On the other hand, historians argue that Russia recognized its incompetence as Alexander II set out to break Russia’s backwardness with the ‘great reforms’. A minister of war, Dmitry Milyutin became responsible for reforms in Russia’s military in the 1860s and 1870s which would also improve the economy. In 1861 Milyutin helped reorganize the system of military education for officers and regular troops. His measures included compulsory military service in 1874 whilst also improving soldier’s lives and increasing efficiency by reducing active service to help reduce the possibility of opposing Tsardom. The reforms would also improve the economy as it would reduce the amount of finance used to pay and feed the soldiers. The result of the changes is evident in the Russo-Turkish War of 1877 to 1878, as victory illustrated the benefits of these reforms as the engineer’s execution in the initial crossing of the Danube had made the capture of the Turkish stronghold of Plevna possible. It emphasizes the capability of the economy being able to succeed in development for future battles. Therefore, it can be argued that the economy was becoming better organized as the length of the railway increased from 644 miles in 1857 to 2,260 miles in 1867 and to 11,070 miles in 1876. It helped provide transportation and communication that appeased the Tsar’s subjects as life was gaining momentum and becoming slightly more improved. Especially since factory production value grew from 352 million rubles in 1863 to 909 million in 1879 with the number of factory workers nearly doubled from 419,000 to 769,000. An enhanced economy was developing to win war. therefore, it is difficult to argue that Tsardom collapsed from long-term effects on the economy since the improvement of the military led to a larger budget to improve other sectors of the economy. Instead, it is argued that the progress was destroyed by the movement of the First World War which forced Tsardom’s collapse as the Romanov family could not keep up with constant issues in the economy.

For the most part, politics seemed to favor Alexander II as his policies created the Zemstvo to prompt changes in provincial administration whilst marking the start of democratization. It allowed the zemstvos enjoyed limited powers of taxation, which they used to finance meaningful social services, the 1864 law allowed such pleasures of the organization.

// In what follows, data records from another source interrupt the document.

/-- A port (R97 and the rules its fields name). -/
structure Port where
  st          : PortSt
  startPath   : BitVec 8
  attempts    : Nat
  lastAbort   : BitVec 8
  lastDown    : BitVec 8
  role        : Option Role
  partner     : BitVec 48
  sig         : BitVec 32
  linkGen     : BitVec 32
  cfgGen      : BitVec 32
  partnerSeen : Bool
  partnerPage : Bool
  trainNext   : Bool
  back        : PortSt
  upTime      : BitVec 64
  stTime      : BitVec 64
  /-- `mono` at the end of negotiation (LINK_UP payload) and at the last LINK_UP. -/
  negEnd      : Nat
  /-- The herd's count of completed negotiations at this port's (R53). -/
  negSeq      : Nat
  upMono      : Nat
  live        : Tab (BitVec 32)
  shadow      : Tab (BitVec 32)
  att         : Tab (BitVec 32)
  /-- Parameter IDs staged since the last commit (R334), and the hold of R434. -/
  staged      : List Nat
  mustCommit  : Bool
  lpiCfg      : LpiCfg
  mode        : LineMode
  fec         : BitVec 8
  neg         : Neg
  start       : Start
  lock        : Locks
  info        : Info
  caps        : Option Caps
  line        : LineIo
  dp          : DataPath
  lpi         : Lpi
  pairs       : Quad Pair
  freqWord    : BitVec 32
  wander      : Wander
  /-- Bundle surveys under way, by pair (R67): true for one at the port's own start. -/
  survey      : Quad (Option Bool)
  mlow        : MarginLow
  lane        : Lane
  loop        : LoopSt
  diag        : Diag
  calRot      : Nat
  /-- Alignment-marker periods accumulated since the last step of the rotation (R445). -/
  calMarks    : Nat
  cal         : Option CalRun
  save        : Option Save
  lastSave    : Option (BitVec 64)
  /-- The link's FIRST save has been taken; a PERIODIC and a PARTNER save that wait (R144, R145). -/
  firstSaved  : Bool
  saveHeld    : Bool
  partnerHeld : Bool
  /-- Counters of the statistics block by offset (Table 4 of Link Monitoring); unlisted: 0. -/
  stats       : Tab (BitVec 64)
  /-- Persistent counters by offset (R231); unlisted: 0. -/
  pers        : Tab (BitVec 64)
  /-- Bits compared and bit errors, uncorrectables of the running histogram period (R230). -/
  period      : Nat × Nat × Nat
  frozenCopy  : Option (List Fld)
  temp        : BitVec 16
  hot         : Bool
  active      : Bool
  deriving DecidableEq, Repr

/-- A coefficient bank of the observation filter (R250): coefficient i is entry i. -/
structure Bank where
  taps   : Nat
  coeffs : List (BitVec 18)
  deriving DecidableEq, Repr
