-- ==== Sys2Proof/Machine/Receiver.lean ====
section
/-!
DEFINITION. A port's receiver over a run of samples (03, R59 to R96): block by block it estimates what its four pairs
have to remove, subtracts it, equalises, decides, adapts and recovers timing. Log 54.
-/

namespace Sys2Proof.Machine

/-- The port of an aggressor, by its line pair number (R4, R66). -/
def aggrPort (h : HerdId) (a : Nat) : PortId := portOf h ⟨a / 4 % 8, Nat.mod_lt _ (by decide)⟩

/-- Whether a port's transmitter sends: not off, quiet in LPI or held in safe state (R69). -/
def sends (x : Port) : Bool :=
  ((x.line.on && !(x.st == .up && x.lpi.st == .quiet)) || x.line.train.isSome) && x.st != .safe

/-- What a bundle slot takes from its aggressor: whether it sends, its transforms, its smoothed reference power, its
port's frequency word. -/
structure Aggr where
  on    : Bool
  hist  : List RefBlock
  power : Tab (BitVec 32)
  freq  : Int
  deriving DecidableEq, Repr

/-- The aggressor of a line pair number in a herd. -/
def aggrOf (s : State) (h : HerdId) (a : Nat) : Aggr :=
  let x := getPort s (aggrPort h a)
  let q := quadGet x.pairs ⟨a % 4, Nat.mod_lt _ (by decide)⟩
  { on := sends x, hist := q.dsp.hist, power := q.coef, freq := x.freqWord.toInt }

/-- Which signal a port receives (R83, Table 8): its own T1 window, a partner window, full duplex. -/
inductive RxPhase where
  | own
  | partner
  | duplex
  deriving DecidableEq, Repr

/-- Whether the T1 window that runs is the port's own (R120). -/
def ownWindow (x : Port) : Bool := (x.role == some .master) == (x.start.window % 2 == 1)

/-- The phase in which a port receives; none while its receiver computes nothing. A slave that has sent its T0 reply
adapts on the master's window 1 before it leaves T0 (R118). -/
def rxPhase (x : Port) : Option RxPhase :=
  match x.st with
  | .t0 => if x.role == some .slave && x.start.locked then some .partner else none
  | .t1 => some (if ownWindow x then .own else .partner)
  | .t2 => some .duplex
  | .t3 => some .duplex
  | .springbok => if x.line.on then some .duplex else none
  | .up => some .duplex
  | _ => none

/-- What drives a port's frequency (R52, R55, R95): nothing on a master, its own loop, the common loop that it leads or
follows. -/
inductive FreqRole where
  | master
  | own
  | lead
  | follow
  deriving DecidableEq, Repr

def freqRole (s : State) (p : PortId) : FreqRole :=
  let y := getHerd s (herdOf p)
  if (getPort s p).role != some .slave then .master
  else match y.timing with
    | .trunkSlave => if y.lead == some ⟨p.val % 8, Nat.mod_lt _ (by decide)⟩ then .lead else .follow
    | .handover => .follow
    | .holdover => .follow
    | _ => .own

/-- What a run of samples needs beside the port: whether it is in an LPI quiet period, mode, phase, frequency role,
the aggressors, the freeze causes that do not depend on the samples, SNR_FREEZE. -/
structure RxEnv where
  quiet : Bool
  mode  : LineMode
  phase : RxPhase
  freq  : FreqRole
  aggr  : Nat → Aggr
  held  : Bool
  thr   : Int

def rxEnv (s : State) (p : PortId) (ph : RxPhase) : RxEnv :=
  let x := getPort s p
  { quiet := x.st == .up && x.lpi.st == .quiet, mode := x.mode, phase := ph, freq := freqRole s p,
    aggr := aggrOf s (herdOf p),
    held := (x.st == .up && x.lpi.st == .quiet) || (getHerd s (herdOf p)).st == .fwRestart,
    thr := Int.ofNat (livePar x 0x11) }

/-- Whether a pair's adaptation is frozen by a cause other than the training window (R84). -/
def pairHeld (e : RxEnv) (q : Pair) : Bool := e.held || q.freeze &&& 0x06 != 0

/-! ### One block of estimate (R59, R61, R63, R69, R71) -/

/-- The partitions of pair i with the references they multiply, `d` blocks back; an aggressor whose transmitter is off
contributes nothing (R69). `ahead` blocks of this run are still to come, by which an aggressor's store is ahead. -/
def pairTerms (e : RxEnv) (ps : Quad Pair) (i : PairId) (d ahead : Nat) : List Term :=
  cancellers.flatMap fun c =>
    match c with
    | .echo => termsOf e.mode c ((quadGet ps i).dsp.hist.drop d)
    | .next k => termsOf e.mode c ((quadGet ps (nextPair i k)).dsp.hist.drop d)
    | .slot k =>
      match (quadGet ps i).slots.getD k.val none with
      | none => []
      | some v =>
        let a := e.aggr v.aggressor
        if a.on then termsOf e.mode c ((slotBlocks v (a.hist.drop ahead)).drop d) else []

/-- The next block reaches the line on a pair: transform store, reference power, resampled slots. -/
def pairAdvance (e : RxEnv) (freq : Int) (ahead : Nat) (q : Pair) : Pair :=
  let d := advance q.dsp
  { q with
    dsp := { d with lag := d.lag + 1 }
    coef := powerNext q.coef (d.hist.headD quietBlock)
    slots := q.slots.map fun o => o.map fun v =>
      let a := e.aggr v.aggressor
      if a.on then slotAdvance v (a.hist.drop ahead) (a.freq - freq) else v }

/-- One block of estimates of the four pairs (R59, R61). -/
def estBlock (e : RxEnv) (freq : Int) (ahead : Nat) (ps : Quad Pair) : Quad Pair :=
  let ps := quadMap (pairAdvance e freq ahead) ps
  let f := fun i =>
    let q := quadGet ps i
    { q with dsp := { q.dsp with
        est := (if q.dsp.est.isEmpty then [0, 0, 0] else q.dsp.est) ++ estimate q.coef (pairTerms e ps i 0 ahead) } }
  ⟨f 0, f 1, f 2, f 3⟩

/-- Estimates until they reach n symbols and four beyond; three before are kept (R63). -/
def estFill (e : RxEnv) (freq : Int) (ahead n : Nat) : Nat → Quad Pair → Quad Pair
  | 0, ps => ps
  | k + 1, ps =>
    if ps.a.dsp.est.length < n + 7 then estFill e freq ahead n k (estBlock e freq ahead ps) else ps

/-! ### A run within one block (R63, R74 to R76, R79, R81) -/

/-- The corrected sample pairs of n symbols (R63). -/
def correct (q : Pair) (adc : List (BitVec 8)) (n : Nat) : List (BitVec 6 × BitVec 6) :=
  (List.range n).map fun j =>
    let w := q.dsp.est.drop j
    (corrected q.digitalGain (adc.getD (2 * j) 0) (w.getD 3 0).toInt,
     corrected q.digitalGain (adc.getD (2 * j + 1) 0) (secondEstimate (w.take 8)))

/-- The equaliser's part of a pair's coefficients. -/
def eqState (q : Pair) : EqState :=
  { taps := (List.range 32).foldl (fun t j => tabSet t j (coefGet q.coef (ffeBase + 4 * j))) []
    dfe := coefGet q.coef dfeOff, line := q.dsp.line, last := q.dsp.last, n := q.dsp.errs.length }

/-- Stores an equaliser's coefficients. -/
def putEq (t : Tab (BitVec 32)) (x : EqState) : Tab (BitVec 32) :=
  tabSet ((List.range 32).foldl (fun t j => tabSet t (ffeBase + 4 * j) (held (tabGet 0 x.taps j))) t) dfeOff (held x.dfe)

/-- How a pair's equaliser adapts now (R83, R84). -/
def eqMode (e : RxEnv) (q : Pair) : EqMode :=
  { adapt := e.phase != .own && !pairHeld e q, shift := equaliserShift q.eqLevel, every := equaliserEvery q.eqLevel,
    main := (tabGet 0 q.coef mainTapOff).toNat % 32 }

/-- Symbols of the far-end component, two samples each, into the sums of signal detect (R127). -/
def farSymbols : List (Int × Int) → Pair → Pair
  | [], q => q
  | e :: l, q =>
    let sum := q.farSum + e.1.natAbs ^ 2 + e.2.natAbs ^ 2
    farSymbols l
      (if q.farN + 1 < 64 then { q with farSum := sum, farN := q.farN + 1 }
       else { q with farSum := 0, farN := 0, far := (sum :: q.far).take 4 })

/-- The far-end component of n symbols (R127): the ADC samples less the summed estimates. -/
def farSamples (q : Pair) (adc : List (BitVec 8)) (n : Nat) : List (Int × Int) :=
  (List.range n).map fun j =>
    let w := q.dsp.est.drop j
    ((adc.getD (2 * j) 0).toInt - (w.getD 3 0).toInt, (adc.getD (2 * j + 1) 0).toInt - secondEstimate (w.take 8))

/-- The far-end component of a pair whose receiver estimates nothing (R127): the ADC samples. -/
def farQuiet (adc : List (BitVec 8)) (q : Pair) : Pair :=
  farSymbols ((List.range (adc.length / 2)).map fun j => ((adc.getD (2 * j) 0).toInt, (adc.getD (2 * j + 1) 0).toInt)) q

/-- Whether a block's rms of the far-end component is at least a number of mV (R127). Of the ADC's 256 codes one is
1,000/256 mV (full scale 1,000 mVppd, Electrical, Thermal and Package). -/
def farAtLeast (sum mv : Nat) : Bool := decide (128 * (256 * mv) ^ 2 ≤ sum * 1000000)

/-- A run of n symbols through one pair: its pair after it and its decisions. In the port's own window the error is the
corrected sample itself (R81). -/
def pairRun (e : RxEnv) (pilot : Nat → Bool) (n : Nat) (adc : List (BitVec 8)) (q : Pair) : Pair × List Dec :=
  let l := correct q adc n
  let m := eqMode e q
  let t := eqRun m (l.zipIdx.map fun x => (x.1.1, x.1.2, pilot x.2)) (eqState q)
  let errs := match e.phase with
    | .own => l.map fun c => { err := c.1.signExtend 8, level := 0, pilot := false }
    | _ => t.1.map (·.sym)
  ({ farSymbols (farSamples q adc n) q with
      coef := if m.adapt then putEq q.coef t.2 else q.coef
      nearMiss := q.nearMiss + BitVec.ofNat 64 (if e.phase == .own || e.quiet then
          0 else t.1.countP fun d => decide (96 < d.sym.err.toInt.natAbs))
      dsp := { q.dsp with est := q.dsp.est.drop n, line := t.2.line, last := t.2.last, errs := q.dsp.errs ++ errs,
                            recent := (q.dsp.recent ++ t.1).drop (q.dsp.recent.length + t.1.length - 64) } },
   t.1)

/-! ### The end of a block (R76, R80 to R84, R94 to R96) -/

/-- The level that a canceller of a pair adapts at. -/
def cancellerLevel (q : Pair) : Canceller → Nat
  | .slot k => ((q.slots.getD k.val none).map (·.level)).getD 0
  | _ => q.canLevel

/-- Whether a canceller adapts (R69, R83, Table 8): bundle slots in every window, the others not in a partner's. -/
def cancellerAdapts (e : RxEnv) (q : Pair) (c : Canceller) : Bool :=
  !pairHeld e q &&
    match c with
    | .slot _ => true
    | _ => e.phase != .partner

/-- The smoothed reference power that normalises a canceller (R80); of a resampled slot the aggressor's own. DESIGN
CHOICE, log 54. -/
def powerOf (e : RxEnv) (ps : Quad Pair) (i : PairId) : Canceller → Tab (BitVec 32)
  | .echo => (quadGet ps i).coef
  | .next k => (quadGet ps (nextPair i k)).coef
  | .slot k => (((quadGet ps i).slots.getD k.val none).map fun v => (e.aggr v.aggressor).power).getD []

/-- The canceller that a partition belongs to. -/
def cancellerOf (part : Nat) : Canceller :=
  if part < 16 then .echo
  else if h : part < 28 then .next ⟨(part - 16) / 4, by omega⟩
  else .slot ⟨(part - 28) / 2 % 6, Nat.mod_lt _ (by decide)⟩

/-- A pair's cancellers after the errors of a block (R80, R81); the references are those of the oldest block whose
errors were to come. -/
def adaptPair (e : RxEnv) (ps : Quad Pair) (i : PairId) (ahead : Nat) (blk : List SymErr) : Tab (BitVec 32) :=
  let q := quadGet ps i
  let main := coefGet q.coef (ffeBase + 4 * ((tabGet 0 q.coef mainTapOff).toNat % 32))
  let err := errBlock (blk.map fun x => if e.phase == .own then x.err.toInt else scaledError main x.err)
  (pairTerms e ps i (q.dsp.lag - 1) ahead).foldl (fun t x =>
    let c := cancellerOf x.part
    if cancellerAdapts e q c then lmsPart e.mode (cancellerLevel q c) q.dsp.rot (powerOf e ps i c) err t x
        else t) q.coef

/-- The freeze causes that the samples decide, after a block (R84, Table 9). -/
def freezeNext (e : RxEnv) (div : Bool) (d : PairDsp) (f : BitVec 5) : BitVec 5 :=
  let slic := match windowSnr d 16 with
    | some v => if v < e.thr then true
      else f.getLsbD 2 && !((windowSnr d 64).map fun v => decide (e.thr + 10 ≤ v)).getD false
    | none => f.getLsbD 2
  BitVec.ofNat 5 (2 * bit div + 4 * bit slic)

/-- SNR_REF in 0.1 dB (Table 1 of Link Monitoring). -/
def snrRef : LineMode → Int
  | .l100x => 140
  | _ => 165

/-- A pair's SNR and margin after a block (R225, R226), and its level: FINE falls to TRACKING at 1 dB below the mean of
100 ms (R82), unless frozen (R84). -/
def pairJudge (e : RxEnv) (q : Pair) : Pair :=
  match e.phase, windowSnr q.dsp 2048 with
  | .duplex, some v =>
    let low := fun (m w : BitVec 16) => if m = 0x8000 ∨ w.toInt < m.toInt then w else m
    let snr := BitVec.ofInt 16 v
    let marg := BitVec.ofInt 16 (v - snrRef e.mode)
    let q := { q with snr := snr, snrMin := low q.snrMin snr, margin := marg, marginMin := low q.marginMin marg }
    match meanSnr q.dsp with
    | some m =>
      if v ≤ m - 10 && !pairHeld e q then
        { q with canLevel := min q.canLevel 1, eqLevel := min q.eqLevel 1
                 slots := q.slots.map fun o => o.map fun w =>
                   if (e.aggr w.aggressor).on then { w with level := min w.level 1 } else w }
      else q
    | none => q
  | _, _ => q

/-- A pair at the end of a block: its windows, its freeze causes, its cancellers, its margin; in an LPI quiet period
windows, causes and margin stand (R226). -/
def pairBlockEnd (e : RxEnv) (ps : Quad Pair) (i : PairId) (ahead : Nat) : Pair :=
  let q := quadGet ps i
  let blk := q.dsp.errs.take 64
  let d := if e.quiet then q.dsp else pushSq e.mode q.dsp ((blk.map fun x => x.err.toInt.natAbs ^ 2).sum)
  let d := { d with errs := d.errs.drop 64, before := blk.getLast?, lag := d.lag - 1, rot := d.rot + 1 }
  let q := { q with coef := adaptPair e ps i ahead blk }
  if e.phase == .own || e.quiet then { q with dsp := d }
  else
    let v := blk.foldl (fun t x => diversity t.1 t.2 x.level) (d, q.freeze.getLsbD 1)
    pairJudge e { q with dsp := v.1, freeze := freezeNext e v.2 v.1 q.freeze }

/-- The detector output of a block (R94): pilots after marker lock, decisions while no pair is frozen. None holds the
phase. -/
def detector (e : RxEnv) (marker : Bool) (ps : Quad Pair) : Option Int :=
  let blk := fun (q : Pair) => q.dsp.before.toList ++ q.dsp.errs.take 64
  let mm := ((quadList ps).map fun q => muellerMuller (blk q)).sum
  let pil := if marker then ((quadList ps).map fun q => pilotDetector (blk q)).sum else 0
  if (quadList ps).any (pairHeld e) then (if marker then some pil else none) else some (mm + pil)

The institution became responsible for all sectors in the government to provide stability, but it also enabled the Tsar to increasingly tie local self-government to the national political arena. This occurred as a result of the ‘obligatory’ functions that they had power over as well as the 1870 municipal reform with the principle of electing councils to attract more investment by using politics. It proved that the ‘Tsar Liberator’ had provided an efficient political scene as he relied on the old provisional administrations to tackle tax, law, and order. Therefore, it is difficult to argue that the current political situation was causing future problems for Tsardom, but it also suggests that politics were beginning to recover from its former years of complete autocratic government.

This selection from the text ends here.